▸ **Supplied material**
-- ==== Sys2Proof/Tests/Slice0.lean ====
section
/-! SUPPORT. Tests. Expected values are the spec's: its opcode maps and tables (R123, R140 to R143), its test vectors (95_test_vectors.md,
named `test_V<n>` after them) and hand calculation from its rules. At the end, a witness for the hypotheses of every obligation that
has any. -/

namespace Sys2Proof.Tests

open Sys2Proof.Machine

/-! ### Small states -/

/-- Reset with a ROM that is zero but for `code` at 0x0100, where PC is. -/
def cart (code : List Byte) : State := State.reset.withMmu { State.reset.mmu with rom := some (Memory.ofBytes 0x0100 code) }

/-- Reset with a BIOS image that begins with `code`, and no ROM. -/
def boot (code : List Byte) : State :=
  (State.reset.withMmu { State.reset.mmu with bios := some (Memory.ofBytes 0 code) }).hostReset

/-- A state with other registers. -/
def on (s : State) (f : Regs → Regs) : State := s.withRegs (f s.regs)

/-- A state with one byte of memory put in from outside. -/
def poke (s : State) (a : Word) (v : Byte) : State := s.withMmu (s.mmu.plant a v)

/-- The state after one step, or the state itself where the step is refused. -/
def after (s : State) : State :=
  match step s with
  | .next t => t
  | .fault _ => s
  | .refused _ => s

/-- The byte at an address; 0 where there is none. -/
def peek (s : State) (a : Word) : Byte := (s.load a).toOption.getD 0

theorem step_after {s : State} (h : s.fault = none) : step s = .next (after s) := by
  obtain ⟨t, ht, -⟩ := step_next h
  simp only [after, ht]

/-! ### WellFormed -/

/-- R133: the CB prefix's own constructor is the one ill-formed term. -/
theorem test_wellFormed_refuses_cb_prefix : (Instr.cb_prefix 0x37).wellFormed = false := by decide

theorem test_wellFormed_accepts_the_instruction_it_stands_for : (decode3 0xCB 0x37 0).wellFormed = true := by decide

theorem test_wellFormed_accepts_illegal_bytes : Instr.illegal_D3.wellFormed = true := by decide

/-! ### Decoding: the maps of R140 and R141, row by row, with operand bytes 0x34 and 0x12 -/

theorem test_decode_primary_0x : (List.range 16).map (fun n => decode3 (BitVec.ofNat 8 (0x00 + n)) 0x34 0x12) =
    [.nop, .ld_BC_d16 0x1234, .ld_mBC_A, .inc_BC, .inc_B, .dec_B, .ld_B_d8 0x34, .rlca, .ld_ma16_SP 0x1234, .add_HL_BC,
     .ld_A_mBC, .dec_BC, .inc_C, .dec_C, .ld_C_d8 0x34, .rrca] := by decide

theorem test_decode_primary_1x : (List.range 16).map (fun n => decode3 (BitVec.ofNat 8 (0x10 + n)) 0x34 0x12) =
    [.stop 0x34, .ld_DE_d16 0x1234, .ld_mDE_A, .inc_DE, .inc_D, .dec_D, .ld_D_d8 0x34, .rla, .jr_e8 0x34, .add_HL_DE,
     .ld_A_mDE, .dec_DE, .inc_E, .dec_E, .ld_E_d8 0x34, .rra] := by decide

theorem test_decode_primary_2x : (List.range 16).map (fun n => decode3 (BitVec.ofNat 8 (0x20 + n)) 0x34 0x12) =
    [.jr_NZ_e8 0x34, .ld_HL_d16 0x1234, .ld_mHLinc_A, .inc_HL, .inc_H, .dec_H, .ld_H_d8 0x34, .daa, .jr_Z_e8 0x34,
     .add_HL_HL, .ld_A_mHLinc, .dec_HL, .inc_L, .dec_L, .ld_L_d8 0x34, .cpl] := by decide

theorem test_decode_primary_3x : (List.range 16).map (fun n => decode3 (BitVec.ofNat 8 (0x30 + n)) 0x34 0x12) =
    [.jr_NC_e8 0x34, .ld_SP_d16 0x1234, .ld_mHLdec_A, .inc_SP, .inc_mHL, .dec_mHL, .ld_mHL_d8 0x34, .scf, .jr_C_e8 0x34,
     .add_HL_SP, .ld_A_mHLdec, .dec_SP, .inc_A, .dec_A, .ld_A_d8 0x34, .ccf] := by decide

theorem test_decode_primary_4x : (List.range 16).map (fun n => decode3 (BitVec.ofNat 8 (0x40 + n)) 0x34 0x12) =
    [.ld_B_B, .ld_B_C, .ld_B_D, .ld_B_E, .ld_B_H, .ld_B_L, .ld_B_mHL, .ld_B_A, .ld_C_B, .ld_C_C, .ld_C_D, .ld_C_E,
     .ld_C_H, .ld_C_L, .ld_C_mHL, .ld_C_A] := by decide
--
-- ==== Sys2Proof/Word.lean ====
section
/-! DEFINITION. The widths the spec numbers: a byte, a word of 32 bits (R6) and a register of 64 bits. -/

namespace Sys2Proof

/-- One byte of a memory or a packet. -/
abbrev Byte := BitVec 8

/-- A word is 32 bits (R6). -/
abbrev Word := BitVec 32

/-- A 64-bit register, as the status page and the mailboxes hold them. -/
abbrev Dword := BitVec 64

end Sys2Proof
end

▸ **Exercise aim**
Out of the data above, set down the lines from the one with "def cart (code" to the one with "ill-formed term. -/", both included, exactly as written and with no additions.

▸ **Result**
def cart (code : List Byte) : State := State.reset.withMmu { State.reset.mmu with rom := some (Memory.ofBytes 0x0100 code) }

/-- Reset with a BIOS image that begins with `code`, and no ROM. -/
def boot (code : List Byte) : State :=
  (State.reset.withMmu { State.reset.mmu with bios := some (Memory.ofBytes 0 code) }).hostReset

/-- A state with other registers. -/
def on (s : State) (f : Regs → Regs) : State := s.withRegs (f s.regs)

/-- A state with one byte of memory put in from outside. -/
def poke (s : State) (a : Word) (v : Byte) : State := s.withMmu (s.mmu.plant a v)

/-- The state after one step, or the state itself where the step is refused. -/
def after (s : State) : State :=
  match step s with
  | .next t => t
  | .fault _ => s
  | .refused _ => s

/-- The byte at an address; 0 where there is none. -/
def peek (s : State) (a : Word) : Byte := (s.load a).toOption.getD 0

theorem step_after {s : State} (h : s.fault = none) : step s = .next (after s) := by
  obtain ⟨t, ht, -⟩ := step_next h
  simp only [after, ht]

/-! ### WellFormed -/

/-- R133: the CB prefix's own constructor is the one ill-formed term. -/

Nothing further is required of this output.